DIRECTIONS FOR THIS TASK:
Search the records below for the word "data" and show every line where it occurs.

[Saved entries]
/-- What a change of mode does to the accesses that still wait (01 R16): from STARTING into RUNNING the reads are handed on
and then the writes are offered, into PF_DONE the writes are refused and the reads handed on, and into FAILED every one ends
with an error and no record; from APPLYING into RUNNING the writes are offered, and from RUNNING or APPLYING into PF_DRAIN
they are refused.  PORT_MODE_CHANGE does the same with what is left.  A read handed on is refused by classification, or
completes, or enters its fetch (01 R14; 03 R48 to R51). A pending write is a write in
MODE_STALL or SLOT_WAIT (01 R3). The model's choice: log 11, log 31,
log 33 (the unassigned bits). -/
def Obligations.ModeChangeActsOnWaits : Prop :=
  (∀ r : PortRec,
    (r.pendingWrite = true ↔ (r.state = .modeStall ∨ r.state = .slotWait) ∧ ∃ acc, r.access = some acc ∧ acc.write = true)
    ∧ (r.stalledRead = true ↔ r.state = .modeStall ∧ ∃ acc, r.access = some acc ∧ acc.write = false)
    ∧ (r.reads = true ↔ ∃ acc, r.access = some acc ∧ acc.write = false)
    ∧ (r.writes = true ↔ ∃ acc, r.access = some acc ∧ acc.write = true))
  ∧ (∀ (s u : State) (new : Mode), u = s.setControl (s.changeMode new).control →
    (s.control.mode = .starting →
      (new = .running → s.changeMode new = u.readsHandedOn.writesOffered)
      ∧ (new = .pfDone → s.changeMode new = u.writesRefused.readsHandedOn)
      ∧ (new = .failed → { s.changeMode new with ports := s.ports } = u
        ∧ ∀ p, (s.changeMode new).port p = if (s.port p).pendingWrite || (s.port p).stalledRead
          then (s.port p).completed true (if (s.port p).reads then some s.fill else none) else s.port p))
    ∧ (s.control.mode = .applying → new = .running → s.changeMode new = u.writesOffered)
    ∧ (s.control.mode = .running ∨ s.control.mode = .applying → new = .pfDrain → s.changeMode new = u.writesRefused)
    ∧ (¬ (s.control.mode = .starting ∧ (new = .running ∨ new = .pfDone ∨ new = .failed)) →
      ¬ (s.control.mode = .applying ∧ new = .running) →
      ¬ ((s.control.mode = .running ∨ s.control.mode = .applying) ∧ new = .pfDrain) → s.changeMode new = u))
  ∧ (∀ s : State, s.rstn = true →
    (s.control.mode = .failed → ∃ t, exec .portModeChange s = .next t ∧ t.queue = s.queue ∧ t.faults = s.faults
      ∧ ∀ p, t.port p = if (s.port p).pendingWrite || (s.port p).stalledRead
          then (s.port p).completed true (if (s.port p).reads then some s.fill else none) else s.port p)
    ∧ (s.control.mode = .pfDrain → exec .portModeChange s = .next s.writesRefused.endEvent)
    ∧ (s.control.mode = .pfDone → exec .portModeChange s = .next s.writesRefused.readsHandedOn.endEvent)
    ∧ (s.control.mode = .running →
      (s.queue.entries.length < 24 ∨ (∃ p, (s.port p).state = .modeStall ∧ (s.port p).reads = false) →
        exec .portModeChange s = .next s.readsHandedOn.writesOffered.endEvent)
      ∧ (24 ≤ s.queue.entries.length → (∀ p, (s.port p).state = .modeStall → (s.port p).reads = true) →
        exec .portModeChange s = .next s.readsHandedOn.endEvent))
    ∧ (s.control.mode = .starting ∨ s.control.mode = .applying ∨ s.control.mode = .resuming →
      exec .portModeChange s = .next s.endEvent))
  ∧ ∀ (s : State) (p : Port) (acc : Access), (s.port p).access = some acc → acc.write = false →
    (∀ r, s.classify p false (evenAddr acc.addr) = .refused r →
      s.handRead p = (s.setPort p ((s.port p).completed true (some s.fill))).addFault
        { kind := .readRefused, source := portSource p, epoch := s.control.epoch, address := some (evenAddr24 acc.addr),
          detail := r.code })
    ∧ ∀ (c : AccessClass) (lo up : Option Byte), s.classify p false (evenAddr acc.addr) = .classed c →
      lo = (if acc.lower then s.lookup (evenAddr acc.addr) else none) →
      up = (if acc.upper then s.lookup (evenAddr acc.addr + 1) else none) →
      ((acc.lower = true → lo.isSome = true) → (acc.upper = true → up.isSome = true) →
        s.handRead p = s.setPort p ((s.port p).completed false
          (some (up.getD (globalsFillUpper s.active.globals) ++ lo.getD (globalsFillLower s.active.globals)))))
      ∧ ((acc.lower = true ∧ lo = none) ∨ (acc.upper = true ∧ up = none) → ∀ f : Fetch,
        f = { port := p, addr := acc.addr, needLower := acc.lower && lo.isNone, needUpper := acc.upper && up.isNone,
              capturedLower := lo, capturedUpper := up, order := s.now, state := .waiting, orphaned := false } →
        s.handRead p = (s.setReads (if s.reads.fetches.any (fun g => g.port == p) then { s.reads with heldBack := some f }
              else { s.reads with fetches := s.reads.fetches ++ [f] })).setPort p
            { s.port p with state := .fetchWait, waitStart := none })

/-! ### The posting queue -/

/-- The queue's answer to an offer, by class and by the line's OPEN entry (02 R27, R30 to R32): merged, allocated, or no
slot; no slot leaves the queue as it is, and the other two give the write the next number. -/
def Obligations.AcceptanceAnswers : Prop :=
  ∀ (q : Queue) (o : WriteOffer) (window hwm : Nat),
    (o.cls = .posted →
      ((∃ e ∈ q.entries, e.isOpen = true ∧ e.line = o.line) → (q.offer o window hwm).1 = .merged)
      ∧ ((∀ e ∈ q.entries, e.line = o.line → e.isOpen = false) →
          (q.offer o window hwm).1 = if q.entries.length < 24 then .allocated else .noSlot))
    ∧ (o.cls = .ordered ∨ o.cls = .through →
      (∀ e, q.entries.getLast? = some e → e.isOpen = true → e.line = o.line → (q.offer o window hwm).1 = .merged)
      ∧ ((∀ e, q.entries.getLast? = some e → e.line = o.line → e.isOpen = false) →
          (q.offer o window hwm).1 = if q.entries.length < 24 then .allocated else .noSlot))
    ∧ ((q.offer o window hwm).1 = .noSlot → (q.offer o window hwm).2 = q)
    ∧ ((q.offer o window hwm).1 ≠ .noSlot → (q.offer o window hwm).2.counter = q.counter + 1
        ∧ (q.offer o window hwm).2.entries.length
            = q.entries.length + if (q.offer o window hwm).1 = .allocated then 1 else 0)

/-- What a POSTED or ORDERED acceptance does to the entries (02 R28, R29, R31, R34, R37): a merge writes into the line's
OPEN entry and closes it when it is full; an allocation places a new entry behind the others, of which an ORDERED one
closes the line's OPEN entry, and closes the head at or above the high watermark. -/
def Obligations.AcceptedWriteEntry : Prop :=
  ∀ (q : Queue) (o : WriteOffer) (window hwm : Nat), o.cls = .posted ∨ o.cls = .ordered →
    ((q.offer o window hwm).1 = .merged → ∀ (i : Nat) (e : Entry) (bytes : List Host.Cell), q.entries[i]? = some e →
      bytes = cellsLay e.bytes o.bytes →
      (q.offer o window hwm).2.entries[i]? = some (if e.isOpen = true ∧ e.line = o.line
        then { e with
          bytes := bytes, lastSeq := q.counter + 1, writers := e.writers.insert o.port,
          isOpen := decide (bytes.length < 32), timer := if bytes.length < 32 then e.timer else none }
        else e))
    ∧ ((q.offer o window hwm).1 = .allocated → ∀ old new : List Entry,
      old = (if o.cls = .ordered
        then q.entries.map (fun e => if e.isOpen = true ∧ e.line = o.line then { e with isOpen := false, timer := none } else e)
        else q.entries) →
      new = old ++ [{ line := o.line, bytes := cellsLay [] o.bytes, isOpen := decide (window ≠ 0), cls := o.cls,
                      firstSeq := q.counter + 1, lastSeq := q.counter + 1, writers := PortSet.insert {} o.port,
                      waiters := {}, timer := if window = 0 then none else some window }] →
      (q.offer o window hwm).2.entries =
        if hwm ≤ new.length then
          (match new with
            | [] => []
            | e :: rest => { e with isOpen := false, timer := none } :: rest)
        else new)

/-- After a THROUGH acceptance the queue holds no OPEN entry, and its youngest entry carries the write and has the port
among its waiters (02 R32). -/
def Obligations.ThroughAcceptanceClosesAll : Prop :=
  ∀ (q : Queue) (o : WriteOffer) (window hwm : Nat), o.cls = .through → (q.offer o window hwm).1 ≠ .noSlot →
    (∀ e ∈ (q.offer o window hwm).2.entries, e.isOpen = false ∧ e.timer = none)
    ∧ ∃ e, (q.offer o window hwm).2.entries.getLast? = some e ∧ e.line = o.line ∧ e.lastSeq = q.counter + 1
        ∧ e.waiters.has o.port = true ∧ e.writers.has o.port = true
        ∧ ((q.offer o window hwm).1 = .allocated → e.cls = .through ∧ e.firstSeq = q.counter + 1
            ∧ e.bytes = cellsLay [] o.bytes)

/-- The value of the latest accepted write to a byte is what the queue shows for it, and the acceptance changes what it
shows for no other byte (02 HOW THE QUEUE KEEPS ORDER, R44). -/
def Obligations.AcceptedWriteIsSeen : Prop :=
  (∀ (acc : Access) (p : Port) (c : AccessClass), (acc.offer p c).port = p ∧ (acc.offer p c).cls = c
    ∧ (acc.offer p c).line = 2 * acc.addr.toNat / 32)
  ∧ ∀ (q : Queue) (acc : Access) (p : Port) (c : AccessClass) (window hwm : Nat), q.Lawful →
    (q.offer (acc.offer p c) window hwm).1 ≠ .noSlot →
    ∀ a, (q.offer (acc.offer p c) window hwm).2.lookup a =
      if acc.lower = true ∧ a = evenAddr acc.addr then some (acc.data.extractLsb' 0 8)
      else if acc.upper = true ∧ a = evenAddr acc.addr + 1 then some (acc.data.extractLsb' 8 8)
      else q.lookup a

/-- The expiry of a window timer closes the line's OPEN entry and changes nothing else (02 R35). -/
def Obligations.WindowExpiryClosesEntry : Prop :=
  ∀ (s : State) (line : BitVec 19), s.rstn = true →
    ∃ q, exec (.windowTimerExpiry line) s = .next (s.setQueue q) ∧ q.counter = s.queue.counter
      ∧ q.entries.length = s.queue.entries.length
      ∧ ∀ (i : Nat) (e : Entry), s.queue.entries[i]? = some e →
          q.entries[i]? = some (if e.isOpen = true ∧ e.line = line.toNat
            then { e with isOpen := false, timer := none } else e)

/-- With a free slot in RUNNING the slot arbiter offers the pending writes, the earlier wait start first and port A's when
they are the same; without one it offers none.  An offer is made afresh: a write is refused by classification, or accepted,
or finds no slot and keeps its wait start (02 R40, R41; 01 R10, R13, R15). The model's choice: log 5, log 11,
log 33 (the unassigned bits). -/
def Obligations.SlotArbiterServesInOrder : Prop :=
  (∀ s : State, s.rstn = true → s.control.mode = .running → s.queue.entries.length < 24 →
    (∀ wa wb, (s.port .A).pendingWrite = true → (s.port .B).pendingWrite = true →
      (s.port .A).waitStart = some wa → (s.port .B).waitStart = some wb →
      exec .slotArbiterServe s = .next
        (if wb < wa then (s.offerWrite .B).offerWrite .A else (s.offerWrite .A).offerWrite .B).endEvent)
    ∧ (∀ p q, p ≠ q → (s.port p).pendingWrite = true → (s.port q).pendingWrite = false →
      exec .slotArbiterServe s = .next (s.offerWrite p).endEvent)
    ∧ ((∀ p, (s.port p).pendingWrite = false) → exec .slotArbiterServe s = .next s.endEvent))
  ∧ (∀ s : State, s.rstn = true → s.control.mode ≠ .running ∨ 24 ≤ s.queue.entries.length →
    exec .slotArbiterServe s = .next s)
  ∧ ∀ (s : State) (p : Port) (acc : Access), (s.port p).access = some acc → acc.write = true →
    (∀ r, s.classify p true (evenAddr acc.addr) = .refused r →
      s.offerWrite p = (s.setPort p ((s.port p).completed true none)).addFault
        { kind := .writeRefused, source := portSource p, epoch := s.control.epoch, address := some (evenAddr24 acc.addr),
          retained := some false, detail := r.code })
    ∧ ∀ (c : AccessClass) (ans : Answer) (q : Queue), s.classify p true (evenAddr acc.addr) = .classed c →
      s.queue.offer (acc.offer p c) s.coalesceWindow s.hwm = (ans, q) →
      (ans = .noSlot → s.offerWrite p
        = s.setPort p { s.port p with state := .slotWait, waitStart := some ((s.port p).waitStart.getD s.now) })
      ∧ (ans ≠ .noSlot → ∀ u, u = (if ans = .merged then (s.setQueue q).countWriteAccepted.countMerge
            else (s.setQueue q).countWriteAccepted) →
          s.offerWrite p = u.setPort p (if c = .through
            then { s.port p with state := .throughWait, waitStart := none, seq := some q.counter }
            else (s.port p).completed false none))

/-- A take is made exactly while its conditions hold: the run fills the buffer that the pointer names, or the other
one, the pointer moves on, the head is checked against the high watermark, and in RUNNING the pending writes are
served (04 R69 to R71). The run is the CLOSED entries of the head's page from the head on, up to the first OPEN entry
or the first of another page (02 R43).  The buffer's waiters are the union of the waiters of the run's entries (02 R33; 04
R87), its first_seq is the head's, and its last_seq the latest last_seq of the run in wrapping order (04 R71; 02 R25).  The
high-watermark check closes the head at or above the HWM and no other entry (02 R37). The model's choice: log 18 (the mark `retried`), log 22, log 26. -/
def Obligations.TakeFillsBuffer : Prop :=
  (∀ (q : Queue) (hwm : Nat),
    (q.entries.length < hwm → q.hwmCheck hwm = q)
    ∧ (q.entries = [] → q.hwmCheck hwm = q)
    ∧ ∀ e rest, q.entries = e :: rest → hwm ≤ q.entries.length →
      q.hwmCheck hwm = { q with entries := { e with isOpen := false, timer := none } :: rest })
  ∧ (∀ s : State, s.halted = true ↔ ∀ b, (s.buf b).state = .held)
  ∧ (∀ q : Queue, q.entries = q.run ++ q.removeRun.entries ∧ q.removeRun.counter = q.counter
    ∧ (∀ e ∈ q.run, e.isOpen = false ∧ ∀ h, q.entries.head? = some h → pageOfLine e.line = pageOfLine h.line)
    ∧ ∀ h, q.entries.head? = some h →
        (h.isOpen = false → q.run.head? = some h)
        ∧ ∀ e, q.removeRun.entries.head? = some e → e.isOpen = true ∨ pageOfLine e.line ≠ pageOfLine h.line)
  ∧ ∀ s : State, s.rstn = true →
    (∀ (h : Entry) (rest : List Entry) (b : Buf) (x : PageBuffer) (u : State),
      s.DrainAllowed → s.queue.entries = h :: rest → h.isOpen = false →
      (s.buf b).state = .free → (b = s.drain.next ∨ (s.buf s.drain.next).state ≠ .free) →
      x = bufferOfRun s.queue.run s.queue.counter (s.buf b.other).stamp →
      u = (s.setDrain { s.drain.setBuf b x with next := b.other }).setQueue (s.queue.removeRun.hwmCheck s.hwm) →
      exec .takeRun s = .next (if s.control.mode = .running then u.writesOffered else u).endEvent
        ∧ x.state = .filled ∧ x.page = pageOfLine h.line ∧ x.attempts = 0 ∧ x.failure = none
        ∧ x.firstSeq = h.firstSeq ∧ (s.buf b.other).stamp < x.stamp ∧ x.retried = false
        ∧ (∀ p, x.waiters.has p = true ↔ ∃ e ∈ s.queue.run, e.waiters.has p = true)
        ∧ (∃ e ∈ s.queue.run, x.lastSeq = e.lastSeq)
        ∧ ∀ e ∈ s.queue.run, (s.queue.counter - x.lastSeq).toNat ≤ (s.queue.counter - e.lastSeq).toNat)
    ∧ (¬ s.DrainAllowed ∨ s.halted = true ∨ (∀ b, (s.buf b).state ≠ .free)
        ∨ (∀ h, s.queue.entries.head? = some h → h.isOpen = true) → exec .takeRun s = .next s)

/-- A take changes what no read finds: every byte is found in the buffer as it was found in the queue (04 R71, 03 R57). -/
def Obligations.TakeKeepsEveryLookup : Prop :=
  ∀ (s : State) (b : Buf) (x : PageBuffer) (u : State), s.BytesLawful → (s.buf b).state = .free →
    x = bufferOfRun s.queue.run s.queue.counter (s.buf b.other).stamp →
    u = (s.setDrain { s.drain.setBuf b x with next := b.other }).setQueue (s.queue.removeRun.hwmCheck s.hwm) →
    s.queue.run ≠ [] → ∀ a, u.lookup a = s.lookup a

RESULT FOR THIS EXERCISE:
      if acc.lower = true ∧ a = evenAddr acc.addr then some (acc.data.extractLsb' 0 8)
      else if acc.upper = true ∧ a = evenAddr acc.addr + 1 then some (acc.data.extractLsb' 8 8)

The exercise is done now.